- Born: December 8, 1967 (age 58)
- Education: Northern Illinois University
- Occupations: Chairman and CEO of Paragon Biosciences, LLC

= Jeff Aronin =

American businessman

Jeff Aronin (born December 8, 1967) is an American investor, entrepreneur, and biotechnology executive. He is founder, chairman and CEO of Paragon Biosciences, LLC, a global life science company that creates, builds, and funds innovative biology-based companies.

==Early life and education==
Aronin discovered his passion for pharmaceutical development while shadowing a physician who was treating an epileptic pediatric patient with regular seizures. Confronted with limited options to stop the seizures other than to remove a portion of the young patient's brain, the doctor pursued an alternative treatment with a dosage of medication that successfully curbed the child's seizures, preventing the life-altering surgery and setting Aronin on his course to become an entrepreneur in the biopharmaceutical industry.

Aronin holds an M.B.A. from DePaul University and earned a B.S. from Northern Illinois University. He also lectures on entrepreneurship at the University of Chicago Booth School of Business and Northwestern University's Kellogg School of Management, where he completed post-graduate coursework. In 2010, he was named an Aspen Institute Henry Crown Fellow.

==Career==
Aronin is the chairman of multiple Paragon portfolio companies including Harmony Biosciences (HRMY), Evozyne, Castle Creek Biosciences, Emalex Biosciences, and CiRC Biosciences, and previously Marathon Pharmaceuticals, a research based prescription biopharmaceutical company. Prior to Paragon, Aronin founded Ovation Pharmaceuticals LLC in 2000 and served as its chairman and CEO for nine years. On February 9, 2009, it was announced that H. Lundbeck A/S, a Danish pharmaceutical company, had purchased Ovation for $900 million.
Chicago Mayor Rahm Emanuel appointed Aronin to the board of directors of World Business Chicago and co-chair of ChicagoNEXT. Aronin is also a former chair of MATTER, a start-up center in Chicago for next-generation healthcare technology companies that opened in February 2015.

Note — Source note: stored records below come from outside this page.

/-- Rules of single opcodes that the tables cannot say. -/
def extraOk (op : Nat) (f : Fld) : Bool :=
  if 0xC0 ≤ op && op ≤ 0xCB then smOk op f
  else match op with
  | 0x13 => decide (16 ≤ f.c.toNat)                               -- MOVS writes RW entries only (R191)
  | 0x48 => if fldBit f 6 then f.d == 0 else f.a == 0                -- PMOV .wr, .rd (R179)
  | 0x75 => f.d.toNat != 255                                       -- SOWG writes v(d+1) (R217)
  | 0x87 => bits f.m.toNat 6 5 != 3                                -- RED.LANE.LOG op (R223)
  | 0x9C => if fldBit f 4 then f.d.toNat != 63 else f.d.toNat != 255 -- LDW (R227); log 15
  | 0x9D => if fldBit f 4 then f.d.toNat != 63 else f.d.toNat != 255
  | 0xAD => f.d.toNat < 6 || decide (4 ≤ f.slot.toNat)             -- RED inc, dec: .n types (R234, R236)
  | 0xAF => (f.d.toNat < 6 || decide (4 ≤ f.slot.toNat)) && f.c.toNat != 255   -- ATOMRD (R237)
  | 0xCE => f.d.toNat != 255 && (!fldBit f 6 || f.c == 0)            -- RESQ (R271)
  | 0xD8 => if fldBit f 6 then f.b == 0 && f.c == 0 && !fldBit f 5 && f.form != .w96
            else decide (f.d.toNat + f.c.toNat ≤ 255)              -- ACRD (R288)
  | 0xD9 => decide (f.d.toNat + f.c.toNat ≤ 255)                   -- ACWR
  | _ => true

/-- The values that each form can hold (R151-R153). -/
def formOk (f : Fld) : Bool :=
  match f.form with
  | .w32 => decide (f.d.toNat < 64) && decide (f.a.toNat < 64) && decide (f.b.toNat < 64) && f.c == 0 && f.slot == 0
      && f.m == 0 && f.pace == 0 && !f.sense && f.lit == 0
  | .w64 => f.lit == 0
  | .w96 => true

/-- The checks of R164 step 6 for the long forms. -/
def fieldsOk (op : Nat) (f : Fld) : Bool :=
  match sigOf op with
  | none => false
  | some g =>
    formOk f && !(f.sense && f.guard == 0)
    && roleOk g.d f f.d.toNat && roleOk g.a f f.a.toNat && roleOk g.c f f.c.toNat
    && (if f.form == .w96 then litOk g f else roleOk g.b f f.b.toNat)
    && slotOk g.slot f.slot.toNat
    && lowOk g.low (bits f.m.toNat 2 0)
    && ((f.m.toNat &&& 0x1F8) &&& g.mods) == (f.m.toNat &&& 0x1F8)
    && extraOk op f

/-- The v registers that an instruction names, as first number and count, for the check of R94. LDMX and STMX add
theirs at execution, since their number depends on the slot (R231). -/
def vSpans (op : Nat) (f : Fld) : List (Nat × Nat) :=
  if 0xC0 ≤ op && op ≤ 0xCB then smSpans op f
  else match sigOf op with
  | none => []
  | some g =>
    let one (r : FieldRole) (x n : Nat) : List (Nat × Nat) :=
      match r with
      | .v => [(x, n)]
      | .vg b => if fldBit f b then [] else [(x, n)]
      | .index => if fldBit f 5 then [(x, n)] else []
      | _ => []
    let nd := if op == 0x9C || op == 0x9D || op == 0x75 || op == 0xCE then 2
              else if (op == 0xD8 && !fldBit f 6) || op == 0xD9 then f.c.toNat + 1 else 1
    let nc := if op == 0xAF then 2 else 1
    if op == 0x48 then (if fldBit f 6 then [(f.a.toNat, 1)] else [(f.d.toNat, 1)])
    else if op == 0xD8 && fldBit f 6 then [(f.d.toNat, 1)]
    else one g.d f.d.toNat nd ++ one g.a f.a.toNat 1
      ++ (if f.form == .w96 then [] else one g.b f.b.toNat 1) ++ one g.c f.c.toNat nc

/-- Largest v register number named, plus 1; 0 when none is. -/
def vNeed (op : Nat) (f : Fld) : Nat :=
  (vSpans op f).foldl (fun m p => max m (p.1 + p.2)) 0

end Sys2Proof.Machine
end

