-- ==== Sys2Proof/Config.lean ====
section
/-! DEFINITION. What an implementation fixes and the free values: constants with no body, of which no proof can see a value. -/
namespace Sys2Proof

/-- Free values in the order in which the machine draws them (`State.fresh` numbers them): cycle counts, nonces and
every other value the manual leaves open. Log 7. -/
opaque Config.freeWord : Nat → Word

/-- The clk count of a core at a moment of the run, numbered by `State.fresh` (spec 06 R191 s.cyc, 13 R352). Log 7. -/
opaque Config.cycles : Nat → Word

/-- The value an exact real operation rounds to when the model's enclosures do not decide it, by the operation's
number and its operand code. No operand is known that reaches it. Log 14. -/
opaque Config.undecidedRounding : Nat → Nat → Nat → Nat

/-- The Birrad public key held in the secure controller: the x and y coordinates (spec 15 R385). Log 12. -/
opaque Config.birradKey : Nat × Nat

/-- The 16-byte serial of the device, as a number (spec 18 R444). Log 12. -/
opaque Config.deviceSerial : Nat

/-- What the secure controller answers an SPDM request with that asks for no measurement of R443: the certificate chain
(spec 18). Log 12. -/
opaque Config.spdmAnswer : Nat → List Byte

/-- The firmware image that a unit of a target is made with, active until another is activated (spec 18 R441, R443). Log 12. -/
opaque Config.factoryImage : Nat → Nat → List Byte

/-- The signature that the secure controller makes of some bytes under its identity key, which never leaves it (spec 18 R443);
the number counts the signatures. Log 12. -/
opaque Config.identitySign : Nat → List Byte → List Byte

/-- SYSQ selector 2 on the patch core of an I/O die, whose position R193 and R334 do not state (log 7). -/
opaque Config.patchCorePosition : Nat → Word

/-- Which of its home die's two HBM stacks serves a physical address, by its last bit: fixed by the address, and not given by
the manual (spec 03 R91). Log 7. -/
opaque Config.hbmStack : Nat → Nat

end Sys2Proof
end

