/-- The exact sum of values (R74, R81): a NaN, opposite infinities give NaN with IV where no term was NaN; a zero sum
takes its sign from the terms and the mode. -/
def sumVals (xs : List Val) (mode : Nat) : Val × Nat :=
  if xs.any Val.isNan then (.nan, 0)
  else
    let pos := xs.any (fun x => x == .inf false)
    let neg := xs.any (fun x => x == .inf true)
    if pos && neg then (.nan, nfIV)
    else if pos then (.inf false, 0)
    else if neg then (.inf true, 0)
    else
      let q := xs.foldl (fun a x => match x with | .fin _ q => qAdd a q | _ => a) (qOf 0)
      if qIsZero q then
        if xs.all (fun x => x.isZero && !x.neg) then (.fin false q, 0)
        else if xs.all (fun x => x.isZero && x.neg) then (.fin true q, 0)
        else (.fin (mode == 3) q, 0)
      else (valOf q, 0)

/-- The exact product (R206). -/
def mulVal (a b : Val) : Val × Nat :=
  match a, b with
  | .nan, _ => (.nan, 0)
  | _, .nan => (.nan, 0)
  | .inf s, .inf t => (.inf (s != t), 0)
  | .inf s, .fin t q => if qIsZero q then (.nan, nfIV) else (.inf (s != t), 0)
  | .fin s q, .inf t => if qIsZero q then (.nan, nfIV) else (.inf (s != t), 0)
  | .fin s p, .fin t q => (.fin (s != t) (qMul p q), 0)

/-- The exact quotient (R206); the second flag is DZ of R262, set where a non-zero value is divided by ±0. R206 has no row for
the sign of 0/x and x/∞ nor for ∞/x and ∞/0: the model takes the exclusive-or of the signs (log 35). -/
def divVal (a b : Val) : Val × Nat × Nat :=
  match a, b with
  | .nan, _ => (.nan, 0, 0)
  | _, .nan => (.nan, 0, 0)
  | .inf _, .inf _ => (.nan, nfIV, 0)
  | .inf s, .fin t q => (.inf (s != t), 0, if qIsZero q then nfDZ else 0)
  | .fin s _, .inf t => (.fin (s != t) (qOf 0), 0, 0)
  | .fin s p, .fin t q =>
    if qIsZero q then
      if qIsZero p then (.nan, nfIV, 0) else (.inf (s != t), 0, nfDZ)
    else (.fin (s != t) (qDiv p q), 0, 0)

/-- An operation's exact result: a value, or a real that is known by comparison (roots and the transcendentals). -/
inductive Exact
  | val (v : Val)
  | real (neg : Bool) (cmp : Mag)

def roundExact (f : Fdr) (x : Exact) (mode u : Nat) : Nat × Nat :=
  match x with
  | .val v => roundVal f v mode u
  | .real neg cmp => roundReal f cmp neg mode u

/-- The magnitude √q of a positive rational, by comparison of squares. -/
def sqrtMag (q : Q) : Mag := fun r => qCmp q (qMul r r)

/-- √x with the cases of R206. -/
def sqrtVal (x : Val) : Exact × Nat :=
  match x with
  | .nan => (.val .nan, 0)
  | .inf true => (.val .nan, nfIV)
  | .inf false => (.val (.inf false), 0)
  | .fin n q =>
    if qIsZero q then (.val (.fin n q), 0)
    else if n then (.val .nan, nfIV)
    else (.real false (sqrtMag q), 0)

/-- 1/√x with the cases of R206. -/
def rsqrtVal (x : Val) : Exact × Nat :=
  match x with
  | .nan => (.val .nan, 0)
  | .inf true => (.val .nan, nfIV)
  | .inf false => (.val (.fin false (qOf 0)), 0)
  | .fin n q =>
    if qIsZero q then (.val (.inf n), 0)
    else if n then (.val .nan, nfIV)
    else (.real false (sqrtMag (qDiv (qOf 1) q)), 0)

/-- The order of R211: −∞ < negative < −0 < +0 < positive < +∞; both operands are not NaN. -/
def valLt (a b : Val) : Bool :=
  match a, b with
  | .inf s, .inf t => s && !t
  | .inf s, _ => s
  | _, .inf t => !t
  | .fin s p, .fin t q => if qIsZero p && qIsZero q then s && !t else qLt p q
  | _, _ => false

/-- Numeric order: +0 equals −0 (R212). -/
def valNumCmp (a b : Val) : Ordering :=
  match a, b with
  | .inf s, .inf t => if s == t then .eq else if s then .lt else .gt
  | .inf s, _ => if s then .lt else .gt
  | _, .inf t => if t then .gt else .lt
  | .fin _ p, .fin _ q => qCmp p q
  | _, _ => .eq

/-- The lesser or greater of two values; `nanWins` for FMINP and FMAXP (R211). -/
def minmaxVal (greater nanWins : Bool) (a b : Val) : Val :=
  match a.isNan, b.isNan with
  | true, true => .nan
  | true, false => if nanWins then .nan else b
  | false, true => if nanWins then .nan else a
  | false, false => if greater then (if valLt a b then b else a) else (if valLt b a then b else a)

/-- The rounding mode under an override field (R204). -/
def modeOf (f : Fdr) (m : Nat) : Nat := if m == 0 then f.rnd else m - 1

/-- The pairwise tree of R80 over a list, with a combine that returns a code and flags; `n` bounds the levels. -/
def pairLevel (combine : Nat → Nat → Nat × Nat) : List Nat → List Nat × Nat
  | [] => ([], 0)
  | [x] => ([x], 0)
  | x :: y :: rest =>
    let (c, f) := combine x y
    let (r, g) := pairLevel combine rest
    (c :: r, f ||| g)

def pairTree (combine : Nat → Nat → Nat × Nat) : Nat → List Nat → Nat × Nat
  | 0, xs => (xs.headD 0, 0)
  | n + 1, xs =>
    match xs with
    | [] => (0, 0)
    | [x] => (x, 0)
    | _ =>
      let (ys, f) := pairLevel combine xs
      let (r, g) := pairTree combine n ys
      (r, f ||| g)

end Sys2Proof.Machine
end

He previously served on the board of trustees of Discover Financial Services. He also served on the board of trustees of the Museum of Science and Industry.

In 2022 Aronin won a Gold Stevie Award and was named Entrepreneur of the Year – Pharmaceuticals. He also received a Titan Award for biology-based innovation.

==Philanthropy==
Chicago Mayor Rahm Emanuel appointed Aronin to the board of directors of World Business Chicago (WBC), public-private partnership between the city and Chicago's business community to spur economic and job growth, and co-chair of ChicagoNEXT, WBC's council of technology leaders dedicated to driving opportunity in innovation and entrepreneurship in the region. Aronin is also chair of ChicagoNEXT's bioscience committee, where he spearheaded development of the health technology startup center MATTER. and previously served on the board of trustees of Chicago's Museum of Science and Industry. Aronin and his wife Lisa, thru the Aronin Family Foundation, support patient advocacy and research at organizations such as the American Porphyria Foundation, Huntington's Disease Society of America and the Pediatric Epilepsy Research Foundation. In November 2017 the Weizmann Institute of Science awarded Aronin the Weizmann Leadership Award.

==MATTER==
Aronin is founder and former chairman of MATTER, an incubator community of healthcare innovators dedicated to improving patients' lives and solving complex problems confronting the healthcare industry launched in 2014. MATTER has supported more than 1,000 companies that have raised more than $5 billion to fuel their growth. Aronin was recognized in 2015 by the Chicagoland Entrepreneurial Center (CEC) for his leadership and contributions to establishing MATTER, awarding Aronin its Entrepreneurial Champion Award.